→ **EXERCISE PROMPT**
Below is some data. Retype exactly the lines starting at the one with "have h1 : w.extractLsb' 42 8 = data" and ending at the one with "have h2 : w.extractLsb' 34 8 = base".

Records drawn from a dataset
:::
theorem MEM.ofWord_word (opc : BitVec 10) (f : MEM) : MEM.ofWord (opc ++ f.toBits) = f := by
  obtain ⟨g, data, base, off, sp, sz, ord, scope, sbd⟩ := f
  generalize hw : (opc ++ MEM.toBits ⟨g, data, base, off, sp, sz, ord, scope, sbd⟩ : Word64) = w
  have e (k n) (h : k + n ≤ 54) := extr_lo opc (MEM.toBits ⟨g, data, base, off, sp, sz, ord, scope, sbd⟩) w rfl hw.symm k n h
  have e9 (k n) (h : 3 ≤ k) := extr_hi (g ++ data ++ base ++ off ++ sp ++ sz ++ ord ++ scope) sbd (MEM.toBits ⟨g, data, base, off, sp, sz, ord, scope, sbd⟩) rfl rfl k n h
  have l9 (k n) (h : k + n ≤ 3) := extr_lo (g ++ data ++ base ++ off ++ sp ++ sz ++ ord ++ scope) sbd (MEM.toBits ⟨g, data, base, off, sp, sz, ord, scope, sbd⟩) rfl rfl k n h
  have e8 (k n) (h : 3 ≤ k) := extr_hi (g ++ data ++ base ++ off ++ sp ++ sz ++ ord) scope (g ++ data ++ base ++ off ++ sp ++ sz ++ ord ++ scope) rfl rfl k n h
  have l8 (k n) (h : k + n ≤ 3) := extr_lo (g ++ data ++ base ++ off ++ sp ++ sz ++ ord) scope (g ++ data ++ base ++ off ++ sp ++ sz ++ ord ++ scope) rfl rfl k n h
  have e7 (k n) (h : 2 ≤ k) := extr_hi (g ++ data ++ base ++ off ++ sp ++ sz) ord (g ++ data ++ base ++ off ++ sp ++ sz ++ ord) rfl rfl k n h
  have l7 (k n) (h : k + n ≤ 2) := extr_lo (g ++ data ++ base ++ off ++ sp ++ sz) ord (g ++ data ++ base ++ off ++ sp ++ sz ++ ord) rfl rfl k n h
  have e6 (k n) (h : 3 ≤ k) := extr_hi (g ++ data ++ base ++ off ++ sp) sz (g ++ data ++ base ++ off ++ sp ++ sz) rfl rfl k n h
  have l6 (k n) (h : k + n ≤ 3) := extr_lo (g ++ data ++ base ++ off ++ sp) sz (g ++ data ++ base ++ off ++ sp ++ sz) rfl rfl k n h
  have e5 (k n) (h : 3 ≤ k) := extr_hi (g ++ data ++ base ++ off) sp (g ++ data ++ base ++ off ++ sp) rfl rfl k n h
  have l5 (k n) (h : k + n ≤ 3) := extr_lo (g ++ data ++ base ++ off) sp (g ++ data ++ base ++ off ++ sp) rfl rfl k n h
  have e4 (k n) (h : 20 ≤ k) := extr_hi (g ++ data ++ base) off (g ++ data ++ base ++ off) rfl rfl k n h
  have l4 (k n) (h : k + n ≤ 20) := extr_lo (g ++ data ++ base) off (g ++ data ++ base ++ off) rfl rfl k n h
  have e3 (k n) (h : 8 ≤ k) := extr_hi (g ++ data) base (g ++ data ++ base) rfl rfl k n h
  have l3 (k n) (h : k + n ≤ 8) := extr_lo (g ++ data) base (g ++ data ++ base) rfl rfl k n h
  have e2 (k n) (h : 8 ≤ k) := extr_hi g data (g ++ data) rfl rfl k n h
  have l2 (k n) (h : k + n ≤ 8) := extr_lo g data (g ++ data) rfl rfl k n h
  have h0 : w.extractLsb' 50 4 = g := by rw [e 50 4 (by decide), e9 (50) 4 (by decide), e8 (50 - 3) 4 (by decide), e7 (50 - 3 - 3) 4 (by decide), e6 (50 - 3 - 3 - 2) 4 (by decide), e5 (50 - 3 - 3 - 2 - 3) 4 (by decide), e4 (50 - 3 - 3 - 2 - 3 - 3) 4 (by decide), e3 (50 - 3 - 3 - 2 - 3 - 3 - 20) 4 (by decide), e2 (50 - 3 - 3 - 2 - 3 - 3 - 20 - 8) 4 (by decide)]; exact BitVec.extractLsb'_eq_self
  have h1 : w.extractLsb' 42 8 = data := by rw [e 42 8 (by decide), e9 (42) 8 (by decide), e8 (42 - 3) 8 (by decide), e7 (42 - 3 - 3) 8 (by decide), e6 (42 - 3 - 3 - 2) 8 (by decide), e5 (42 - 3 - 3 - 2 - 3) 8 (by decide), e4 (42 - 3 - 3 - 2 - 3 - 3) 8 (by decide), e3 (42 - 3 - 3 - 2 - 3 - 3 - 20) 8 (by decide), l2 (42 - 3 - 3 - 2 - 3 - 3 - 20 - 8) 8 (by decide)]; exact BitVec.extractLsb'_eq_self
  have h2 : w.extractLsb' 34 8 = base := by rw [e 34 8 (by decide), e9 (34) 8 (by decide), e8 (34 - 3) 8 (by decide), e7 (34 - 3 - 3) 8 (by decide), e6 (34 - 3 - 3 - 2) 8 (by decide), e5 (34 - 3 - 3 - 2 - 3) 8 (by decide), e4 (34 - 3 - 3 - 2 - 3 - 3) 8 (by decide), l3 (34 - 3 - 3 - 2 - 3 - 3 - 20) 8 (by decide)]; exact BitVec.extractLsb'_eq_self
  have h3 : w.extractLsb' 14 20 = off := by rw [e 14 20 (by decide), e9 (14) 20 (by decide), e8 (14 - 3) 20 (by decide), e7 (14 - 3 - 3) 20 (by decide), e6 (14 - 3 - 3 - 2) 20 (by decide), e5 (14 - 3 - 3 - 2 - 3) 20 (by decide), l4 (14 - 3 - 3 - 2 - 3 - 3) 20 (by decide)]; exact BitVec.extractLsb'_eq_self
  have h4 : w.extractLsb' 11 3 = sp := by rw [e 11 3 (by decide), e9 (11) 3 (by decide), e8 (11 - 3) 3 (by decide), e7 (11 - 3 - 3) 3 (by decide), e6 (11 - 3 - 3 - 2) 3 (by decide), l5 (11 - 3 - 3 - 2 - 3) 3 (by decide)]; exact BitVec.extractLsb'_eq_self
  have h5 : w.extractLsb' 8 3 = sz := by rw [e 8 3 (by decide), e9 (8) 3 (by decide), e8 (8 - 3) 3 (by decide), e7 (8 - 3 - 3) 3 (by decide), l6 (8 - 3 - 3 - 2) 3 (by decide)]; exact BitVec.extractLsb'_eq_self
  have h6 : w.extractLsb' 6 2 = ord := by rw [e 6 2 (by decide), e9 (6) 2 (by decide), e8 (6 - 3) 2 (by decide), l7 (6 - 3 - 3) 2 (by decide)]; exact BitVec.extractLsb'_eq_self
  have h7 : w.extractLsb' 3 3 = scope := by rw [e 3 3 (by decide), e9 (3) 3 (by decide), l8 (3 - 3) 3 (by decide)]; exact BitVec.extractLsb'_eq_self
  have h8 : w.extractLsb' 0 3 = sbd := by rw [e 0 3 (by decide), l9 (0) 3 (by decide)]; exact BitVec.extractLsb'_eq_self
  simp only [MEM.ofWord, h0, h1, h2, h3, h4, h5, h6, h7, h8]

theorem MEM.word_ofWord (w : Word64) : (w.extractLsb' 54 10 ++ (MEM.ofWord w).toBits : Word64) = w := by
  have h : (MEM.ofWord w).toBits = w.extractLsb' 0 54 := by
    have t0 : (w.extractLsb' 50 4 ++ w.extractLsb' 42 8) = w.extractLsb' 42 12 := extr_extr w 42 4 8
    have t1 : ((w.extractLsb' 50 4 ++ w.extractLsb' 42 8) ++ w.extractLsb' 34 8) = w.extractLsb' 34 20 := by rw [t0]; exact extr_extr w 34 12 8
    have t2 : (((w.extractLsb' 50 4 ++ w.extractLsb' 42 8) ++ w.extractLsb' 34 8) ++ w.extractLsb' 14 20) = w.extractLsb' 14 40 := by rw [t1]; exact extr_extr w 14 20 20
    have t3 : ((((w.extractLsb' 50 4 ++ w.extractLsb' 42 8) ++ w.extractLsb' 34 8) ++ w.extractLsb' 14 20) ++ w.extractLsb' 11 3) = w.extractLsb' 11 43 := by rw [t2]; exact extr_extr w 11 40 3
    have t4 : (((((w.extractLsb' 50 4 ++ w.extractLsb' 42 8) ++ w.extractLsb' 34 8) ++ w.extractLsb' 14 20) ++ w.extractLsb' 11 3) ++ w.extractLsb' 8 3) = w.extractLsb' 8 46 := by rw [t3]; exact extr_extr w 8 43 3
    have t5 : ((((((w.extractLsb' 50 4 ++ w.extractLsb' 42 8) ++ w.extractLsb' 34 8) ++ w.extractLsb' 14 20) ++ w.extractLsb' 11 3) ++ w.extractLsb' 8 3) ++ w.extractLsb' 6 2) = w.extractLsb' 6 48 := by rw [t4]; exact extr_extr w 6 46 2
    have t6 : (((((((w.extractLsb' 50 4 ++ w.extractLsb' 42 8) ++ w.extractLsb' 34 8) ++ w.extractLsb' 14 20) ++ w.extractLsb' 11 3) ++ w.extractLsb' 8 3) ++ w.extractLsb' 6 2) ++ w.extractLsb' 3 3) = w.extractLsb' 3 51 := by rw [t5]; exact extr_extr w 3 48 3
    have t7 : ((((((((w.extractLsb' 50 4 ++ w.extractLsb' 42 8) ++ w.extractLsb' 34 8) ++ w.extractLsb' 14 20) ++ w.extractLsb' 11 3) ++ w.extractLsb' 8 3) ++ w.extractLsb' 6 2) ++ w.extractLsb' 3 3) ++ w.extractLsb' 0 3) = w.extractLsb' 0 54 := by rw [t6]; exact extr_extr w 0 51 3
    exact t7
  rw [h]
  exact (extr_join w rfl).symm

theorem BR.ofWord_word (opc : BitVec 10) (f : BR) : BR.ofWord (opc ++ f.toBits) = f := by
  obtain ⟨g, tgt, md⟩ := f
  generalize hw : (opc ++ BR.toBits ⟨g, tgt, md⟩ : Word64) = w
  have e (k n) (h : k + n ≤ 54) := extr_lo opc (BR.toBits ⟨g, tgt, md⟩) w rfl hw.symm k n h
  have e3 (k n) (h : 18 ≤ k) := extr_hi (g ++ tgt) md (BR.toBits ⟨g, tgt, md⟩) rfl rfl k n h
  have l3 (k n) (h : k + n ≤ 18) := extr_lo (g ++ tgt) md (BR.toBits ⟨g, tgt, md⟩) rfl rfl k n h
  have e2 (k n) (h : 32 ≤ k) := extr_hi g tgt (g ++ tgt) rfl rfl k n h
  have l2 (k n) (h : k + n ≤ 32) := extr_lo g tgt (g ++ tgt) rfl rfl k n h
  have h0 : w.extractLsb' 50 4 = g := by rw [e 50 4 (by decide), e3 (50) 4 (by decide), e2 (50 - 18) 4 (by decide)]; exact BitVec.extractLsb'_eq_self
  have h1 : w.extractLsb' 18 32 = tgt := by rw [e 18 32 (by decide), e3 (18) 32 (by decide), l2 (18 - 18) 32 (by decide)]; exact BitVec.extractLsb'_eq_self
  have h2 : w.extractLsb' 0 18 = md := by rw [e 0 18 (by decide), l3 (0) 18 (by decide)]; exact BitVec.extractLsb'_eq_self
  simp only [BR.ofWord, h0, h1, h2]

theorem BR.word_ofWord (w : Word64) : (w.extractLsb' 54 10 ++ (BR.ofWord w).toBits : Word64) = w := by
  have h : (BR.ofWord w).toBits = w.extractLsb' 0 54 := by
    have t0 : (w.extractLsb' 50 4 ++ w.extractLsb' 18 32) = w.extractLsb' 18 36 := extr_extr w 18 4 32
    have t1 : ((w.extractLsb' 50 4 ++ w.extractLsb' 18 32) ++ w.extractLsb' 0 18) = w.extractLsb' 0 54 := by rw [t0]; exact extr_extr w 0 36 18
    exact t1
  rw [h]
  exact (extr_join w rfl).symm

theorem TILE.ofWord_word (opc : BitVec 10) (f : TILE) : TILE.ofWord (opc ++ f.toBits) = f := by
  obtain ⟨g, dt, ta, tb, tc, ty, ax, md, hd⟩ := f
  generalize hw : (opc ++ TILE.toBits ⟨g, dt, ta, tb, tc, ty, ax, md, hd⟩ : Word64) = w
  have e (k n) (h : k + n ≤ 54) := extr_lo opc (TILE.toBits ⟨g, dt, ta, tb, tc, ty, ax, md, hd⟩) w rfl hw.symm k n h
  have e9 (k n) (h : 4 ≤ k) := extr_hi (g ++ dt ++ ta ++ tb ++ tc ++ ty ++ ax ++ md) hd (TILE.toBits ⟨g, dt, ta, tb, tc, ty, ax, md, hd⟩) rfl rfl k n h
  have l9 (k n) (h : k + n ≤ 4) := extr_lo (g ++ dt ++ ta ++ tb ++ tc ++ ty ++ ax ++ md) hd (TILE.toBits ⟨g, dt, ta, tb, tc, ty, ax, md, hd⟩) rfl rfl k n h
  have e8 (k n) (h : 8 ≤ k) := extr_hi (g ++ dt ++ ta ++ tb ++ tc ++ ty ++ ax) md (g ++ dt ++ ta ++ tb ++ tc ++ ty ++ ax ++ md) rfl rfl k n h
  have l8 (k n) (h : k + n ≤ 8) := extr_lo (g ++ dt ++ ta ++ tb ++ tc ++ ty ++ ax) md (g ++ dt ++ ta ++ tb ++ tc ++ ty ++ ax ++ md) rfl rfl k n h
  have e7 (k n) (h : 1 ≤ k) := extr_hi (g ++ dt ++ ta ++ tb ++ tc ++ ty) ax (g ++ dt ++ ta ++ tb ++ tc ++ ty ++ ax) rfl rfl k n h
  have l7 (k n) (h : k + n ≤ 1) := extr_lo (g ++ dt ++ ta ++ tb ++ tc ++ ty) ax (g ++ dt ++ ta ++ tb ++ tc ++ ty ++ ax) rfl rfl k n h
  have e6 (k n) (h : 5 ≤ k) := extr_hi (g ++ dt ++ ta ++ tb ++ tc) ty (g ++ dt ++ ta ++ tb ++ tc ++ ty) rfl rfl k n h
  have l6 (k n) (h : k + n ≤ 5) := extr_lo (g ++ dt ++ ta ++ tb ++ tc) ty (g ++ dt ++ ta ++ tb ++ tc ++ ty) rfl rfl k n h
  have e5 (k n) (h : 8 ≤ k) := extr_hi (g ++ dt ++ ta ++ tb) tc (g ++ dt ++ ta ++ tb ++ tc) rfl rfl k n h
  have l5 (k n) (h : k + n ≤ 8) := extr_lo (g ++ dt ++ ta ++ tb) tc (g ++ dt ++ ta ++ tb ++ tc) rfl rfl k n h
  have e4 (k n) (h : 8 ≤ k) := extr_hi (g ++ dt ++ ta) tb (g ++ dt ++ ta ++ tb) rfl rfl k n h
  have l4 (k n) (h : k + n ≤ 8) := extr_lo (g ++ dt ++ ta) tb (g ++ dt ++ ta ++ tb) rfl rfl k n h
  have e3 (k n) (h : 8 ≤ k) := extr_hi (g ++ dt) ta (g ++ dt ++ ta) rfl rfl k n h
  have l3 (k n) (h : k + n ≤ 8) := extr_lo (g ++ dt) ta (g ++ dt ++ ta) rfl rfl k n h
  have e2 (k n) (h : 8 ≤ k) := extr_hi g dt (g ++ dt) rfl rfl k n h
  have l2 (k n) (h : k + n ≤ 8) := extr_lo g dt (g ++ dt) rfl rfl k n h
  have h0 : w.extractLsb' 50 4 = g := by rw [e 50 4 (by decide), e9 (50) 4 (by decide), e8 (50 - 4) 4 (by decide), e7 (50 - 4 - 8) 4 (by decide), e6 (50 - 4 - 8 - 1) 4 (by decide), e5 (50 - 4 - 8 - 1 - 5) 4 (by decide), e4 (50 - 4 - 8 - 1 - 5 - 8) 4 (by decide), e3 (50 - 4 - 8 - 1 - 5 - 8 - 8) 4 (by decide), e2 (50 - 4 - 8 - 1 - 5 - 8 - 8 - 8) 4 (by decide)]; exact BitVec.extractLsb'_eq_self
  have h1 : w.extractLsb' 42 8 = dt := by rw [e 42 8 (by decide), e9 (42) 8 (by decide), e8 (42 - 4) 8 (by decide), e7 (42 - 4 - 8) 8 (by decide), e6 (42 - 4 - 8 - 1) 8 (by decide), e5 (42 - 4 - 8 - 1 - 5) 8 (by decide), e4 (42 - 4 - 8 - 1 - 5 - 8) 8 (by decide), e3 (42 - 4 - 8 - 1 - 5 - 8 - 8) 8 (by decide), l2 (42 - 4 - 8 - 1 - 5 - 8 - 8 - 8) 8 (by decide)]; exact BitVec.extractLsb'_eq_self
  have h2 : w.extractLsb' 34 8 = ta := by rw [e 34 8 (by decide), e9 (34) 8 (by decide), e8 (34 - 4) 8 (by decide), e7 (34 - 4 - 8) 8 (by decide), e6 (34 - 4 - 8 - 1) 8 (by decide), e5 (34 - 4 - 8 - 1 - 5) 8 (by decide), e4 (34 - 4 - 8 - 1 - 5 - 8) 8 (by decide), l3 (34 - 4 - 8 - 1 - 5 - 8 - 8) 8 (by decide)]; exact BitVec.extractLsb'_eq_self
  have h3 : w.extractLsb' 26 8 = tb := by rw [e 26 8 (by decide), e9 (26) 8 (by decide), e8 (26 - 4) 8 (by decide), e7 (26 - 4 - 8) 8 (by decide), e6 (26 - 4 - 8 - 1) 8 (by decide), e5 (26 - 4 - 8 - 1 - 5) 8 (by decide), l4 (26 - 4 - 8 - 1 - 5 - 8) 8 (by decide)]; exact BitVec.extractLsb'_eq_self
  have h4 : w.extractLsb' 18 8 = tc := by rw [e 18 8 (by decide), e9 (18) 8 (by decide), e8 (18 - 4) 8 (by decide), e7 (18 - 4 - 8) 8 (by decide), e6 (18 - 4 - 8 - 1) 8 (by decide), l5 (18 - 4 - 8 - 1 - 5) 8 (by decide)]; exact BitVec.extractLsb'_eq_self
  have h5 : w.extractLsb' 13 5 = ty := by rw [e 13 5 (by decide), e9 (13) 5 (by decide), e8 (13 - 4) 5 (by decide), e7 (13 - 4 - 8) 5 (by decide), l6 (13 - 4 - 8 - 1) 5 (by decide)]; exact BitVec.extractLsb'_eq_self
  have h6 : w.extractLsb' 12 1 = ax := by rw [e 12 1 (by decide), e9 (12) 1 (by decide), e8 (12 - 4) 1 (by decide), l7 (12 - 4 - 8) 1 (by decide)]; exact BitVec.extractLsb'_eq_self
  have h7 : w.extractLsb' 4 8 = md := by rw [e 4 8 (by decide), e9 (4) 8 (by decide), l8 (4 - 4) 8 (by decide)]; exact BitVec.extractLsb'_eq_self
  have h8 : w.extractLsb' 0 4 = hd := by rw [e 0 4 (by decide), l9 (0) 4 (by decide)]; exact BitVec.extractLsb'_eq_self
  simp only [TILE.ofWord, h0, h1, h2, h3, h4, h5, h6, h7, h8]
:::
→ **SOLUTION**
  have h1 : w.extractLsb' 42 8 = data := by rw [e 42 8 (by decide), e9 (42) 8 (by decide), e8 (42 - 3) 8 (by decide), e7 (42 - 3 - 3) 8 (by decide), e6 (42 - 3 - 3 - 2) 8 (by decide), e5 (42 - 3 - 3 - 2 - 3) 8 (by decide), e4 (42 - 3 - 3 - 2 - 3 - 3) 8 (by decide), e3 (42 - 3 - 3 - 2 - 3 - 3 - 20) 8 (by decide), l2 (42 - 3 - 3 - 2 - 3 - 3 - 20 - 8) 8 (by decide)]; exact BitVec.extractLsb'_eq_self
  have h2 : w.extractLsb' 34 8 = base := by rw [e 34 8 (by decide), e9 (34) 8 (by decide), e8 (34 - 3) 8 (by decide), e7 (34 - 3 - 3) 8 (by decide), e6 (34 - 3 - 3 - 2) 8 (by decide), e5 (34 - 3 - 3 - 2 - 3) 8 (by decide), e4 (34 - 3 - 3 - 2 - 3 - 3) 8 (by decide), l3 (34 - 3 - 3 - 2 - 3 - 3 - 20) 8 (by decide)]; exact BitVec.extractLsb'_eq_self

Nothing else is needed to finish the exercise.